Suami Misterius - Bab 55 Kesedihan Yang Tidak Masuk Akal

Pada saat yang sama, Clara juga duduk di dalam mobil.

Ketika dia melihat mata merah Elaine, seseorang berlari keluar dari dalam villa keluarga Ortega, entah kenapa terlihat sangat senang.

"Aku sudah mengatakannya sebelumnya, menunjukkan cinta, matinya cepat."

"Kamu memintaku untuk memarkir mobil di sini untuk waktu yang lama, hanya demi melihat hal seperti itu?", Melanie merasa kecewa.

Clara menelponnya untuk datang ke Villa keluarga Ortega, Melanie buru-buru datang dengan semangat dan berpikir dia bisa menonton pertunjukan bagus.

"Bibi Yani adalah orang yang cerdik. Setelah bersama cukup lama, dia dapat dengan sendirinya mengetahui sifat asli Elaine.

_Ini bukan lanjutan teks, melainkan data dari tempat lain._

-- ==== Sys2Proof/Certificates/Slice0/Obligations.lean ====
section
/-!
DEFINITION. Sys2Proof/Certificates/Slice0/Obligations.lean: the statements about the block, for the provers.
-/

open Sys2Proof Sys2Proof.Machine

/- ## Gopepen instructions -/

/-- R289, R290: the integer instructions of the scalar unit. Each writes s[D] alone and goes to the next word, whatever the operands hold. -/
def Obligations.ScalarIntegerResults : Prop :=
  ∀ (core : Fin 32) (f : Fields) (s : State), s.runs core [] → scalarWord f →
    let c := s.core core
    let a := c.sreg f.a.toNat
    let b := if bitOf f.mod.toNat 0 then f.imm else c.sreg f.b.toNat
    let gives := fun v : Word => Host.Outcome.next (s.stepped core (c.setS f.d.toNat v))
    let ones : Word := BitVec.allOnes 64
    let least : Word := BitVec.intMin 64
    exec (.add core f) s = gives (BitVec.ofNat 64 (a.toNat + b.toNat))
    ∧ exec (.sub core f) s = gives (BitVec.ofInt 64 (a.toInt - b.toInt))
    ∧ exec (.mul core f) s = gives (BitVec.ofNat 64 (a.toNat * b.toNat))
    ∧ exec (.mulh core f) s = gives ((a.signExtend 128 * b.signExtend 128).extractLsb' 64 64)
    ∧ exec (.mulhu core f) s = gives ((a.setWidth 128 * b.setWidth 128).extractLsb' 64 64)
    ∧ exec (.div core f) s
        = gives (if b = 0 then ones else if a = least ∧ b = ones then least else BitVec.ofInt 64 (a.toInt.tdiv b.toInt))
    ∧ exec (.divu core f) s = gives (if b = 0 then ones else BitVec.ofNat 64 (a.toNat / b.toNat))
    ∧ exec (.rem core f) s
        = gives (if b = 0 then a else if a = least ∧ b = ones then 0 else BitVec.ofInt 64 (a.toInt.tmod b.toInt))
    ∧ exec (.remu core f) s = gives (if b = 0 then a else BitVec.ofNat 64 (a.toNat % b.toNat))
    ∧ exec (.and core f) s = gives (a &&& b)
    ∧ exec (.or core f) s = gives (a ||| b)
    ∧ exec (.xor core f) s = gives (a ^^^ b)
    ∧ exec (.shl core f) s = gives (BitVec.ofNat 64 (a.toNat * 2 ^ (b.toNat % 64)))
    ∧ exec (.shr core f) s = gives (BitVec.ofNat 64 (a.toNat / 2 ^ (b.toNat % 64)))
    ∧ exec (.sar core f) s = gives (BitVec.ofInt 64 (a.toInt / 2 ^ (b.toNat % 64)))
    ∧ exec (.slt core f) s = gives (if a.toInt < b.toInt then 1 else 0)
    ∧ exec (.sltu core f) s = gives (if a.toNat < b.toNat then 1 else 0)
    ∧ exec (.min core f) s = gives (if a.toInt ≤ b.toInt then a else b)
    ∧ exec (.max core f) s = gives (if a.toInt ≤ b.toInt then b else a)

/-- R289, R292: NOP, LI, STAMP, CYC and the FP32 instructions of the scalar unit, whose result lies in bits [31:0], rounded to nearest even. -/
def Obligations.ScalarOtherResults : Prop :=
  ∀ (core : Fin 32) (f : Fields) (s : State), s.runs core [] →
    let c := s.core core
    let gives := fun v : Word => Host.Outcome.next (s.stepped core (c.setS f.d.toNat v))
    let x := ofFp32 ((c.sreg f.a.toNat).toNat % 2 ^ 32)
    let y := ofFp32 ((c.sreg f.b.toNat).toNat % 2 ^ 32)
    let fpWord := (zeroElse f { d := true, a := true, b := true } ∧ scalarFields [f.d, f.a, f.b])
    (zeroElse f {} → exec (.nop core f) s = .next (s.stepped core c))
    ∧ (zeroElse f { d := true, imm := allImm } ∧ scalarFields [f.d] → exec (.li core f) s = gives f.imm)
    ∧ (zeroElse f { d := true } ∧ scalarFields [f.d] →
        exec (.stamp core f) s = gives (BitVec.ofNat 64 (s.shown s.now))
        ∧ exec (.cyc core f) s = gives (BitVec.ofNat 64 (s.time.pos * s.cyclesOf core / 4096 - c.setup)))
    ∧ (fpWord → exec (.fadd core f) s = gives (BitVec.ofNat 64 (encodeVal 0 0 false (addVal 0 x y)))
        ∧ exec (.fmul core f) s = gives (BitVec.ofNat 64 (encodeVal 0 0 false (mulVal x y)))
        ∧ exec (.fmax core f) s = gives (BitVec.ofNat 64 (encodeVal 0 0 false (maxVal x y))))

Walaupun Elaine dan Marco sudah bertunangan, bukanlah hal yang mudah untuk menikahi anggota keluarga Ortega," kata Clara.

Melanie tidak begitu tertarik dengan gossip keluarga Ortega, dia sudah mulai menyalakan mesin mobilnya, lalu bertanya kepada Clara, "Kamu mau pergi kemana? Akan aku antarkan."

"Ke Jalan Gatot Subroto, aku kangen Wilson," jawab Clara.

Clara memasuki apartment, lalu sus Rani membukakan pintu. Ternyata Rudy sama sekali tidak di rumah.

"Bagaimana dengannya?", Clara berdiri di ambang pintu sambil melepas sepatunya, bertanya tanpa pikir panjang.

“Tuan berkata bahwa ada acara malam ini, jadi tidak bisa pulang,” jawab sus Rani.

"Acara apa yang bisa dilakukan oleh seorang pengangguran! Mungkin acara dengan perempuan lain ya," Clara bergumam pelan dengan suatu kekecewaan.

Sus Rani dari awal tidak mendengar apa yang dibisikkannya, juga sama sekali tidak peduli. Dengan antusias dia pun masuk ke dalam ruangan.

"Bagaimana dengan Wilson?", setelah melepas sepatu, Clara dengan tidak sabar memasuki kamar bayinya.

Wilson mengenakan jumpsuit katun bergambar kartun sambil berbaring di tempat tidur kecilnya, dengan serius dia memandangi lonceng di ujung tempat tidurnya, dan tangan kecil chubby itu melambai dari waktu ke waktu.

"Wilson, mama sudah pulang," Clara mengulurkan tangan dan menggendong anaknya dari tempat tidur.

Sus Rani juga ikut masuk ke dalam kamar, terus mengawasi dari sudut ruangan.

Bagaimanapun juga dia seorang ibu muda, menggendong anak mirip dengan mengangkat wortel. Sus Rani selalu khawatir jika dia akan menjatuhkan Wilson kecil ke lantai.

"Wilson sayang, apakah kamu merindukanku?", sahut Clara dengan penuh kasih sayang sambil memeluk Wilson.

Wilson kecil tampaknya sangat menyukai lengan ibunya, ia bersandar di dada Clara, rasa puas nampak di raut mukanya, wajah kecilnya yang chubby bergerak perlahan di atas dada ibunya dari waktu ke waktu.

Clara menggendong Wilson sembari menciumnya, tiba-tiba terasa air hangat mengalir dari tubuhnya. Clara terdiam sejenak, kemudian baru menyadari bahwa anaknya mengompol di sekujur tubuhnya.

"Wilson mengompol," sus Rani dengan cepat menggendong anak itu dan mengganti popoknya dengan sangat rapi.

Baju dan rok Clara basah oleh air kencing, dia pun merasa tidak berdaya. "Kenapa Wilson tidak dipakaikan popok?"

"Memakai popok terlalu lama membuat bokongnya merah meskipun kualitas popoknya bagus, hanya itu masalahnya," jelas sus Rani.

"Baju anda basah, bagaimana jika anda pergi ke kamar mandi, saya akan mencuci baju anda selagi anda mandi," sus Rani menambahkan.

"Aku tidak membawa baju ganti," Clara bersikap acuh tak acuh.

"Anda mandilah terlebih dahulu, saya akan mencarikan pakaian ganti untuk anda," setelah sus Rani memasukan popok Wilson ke dalam mesin cuci, dia pergi ke kamar tidur utama untuk mecarikan Clara pakaian ganti.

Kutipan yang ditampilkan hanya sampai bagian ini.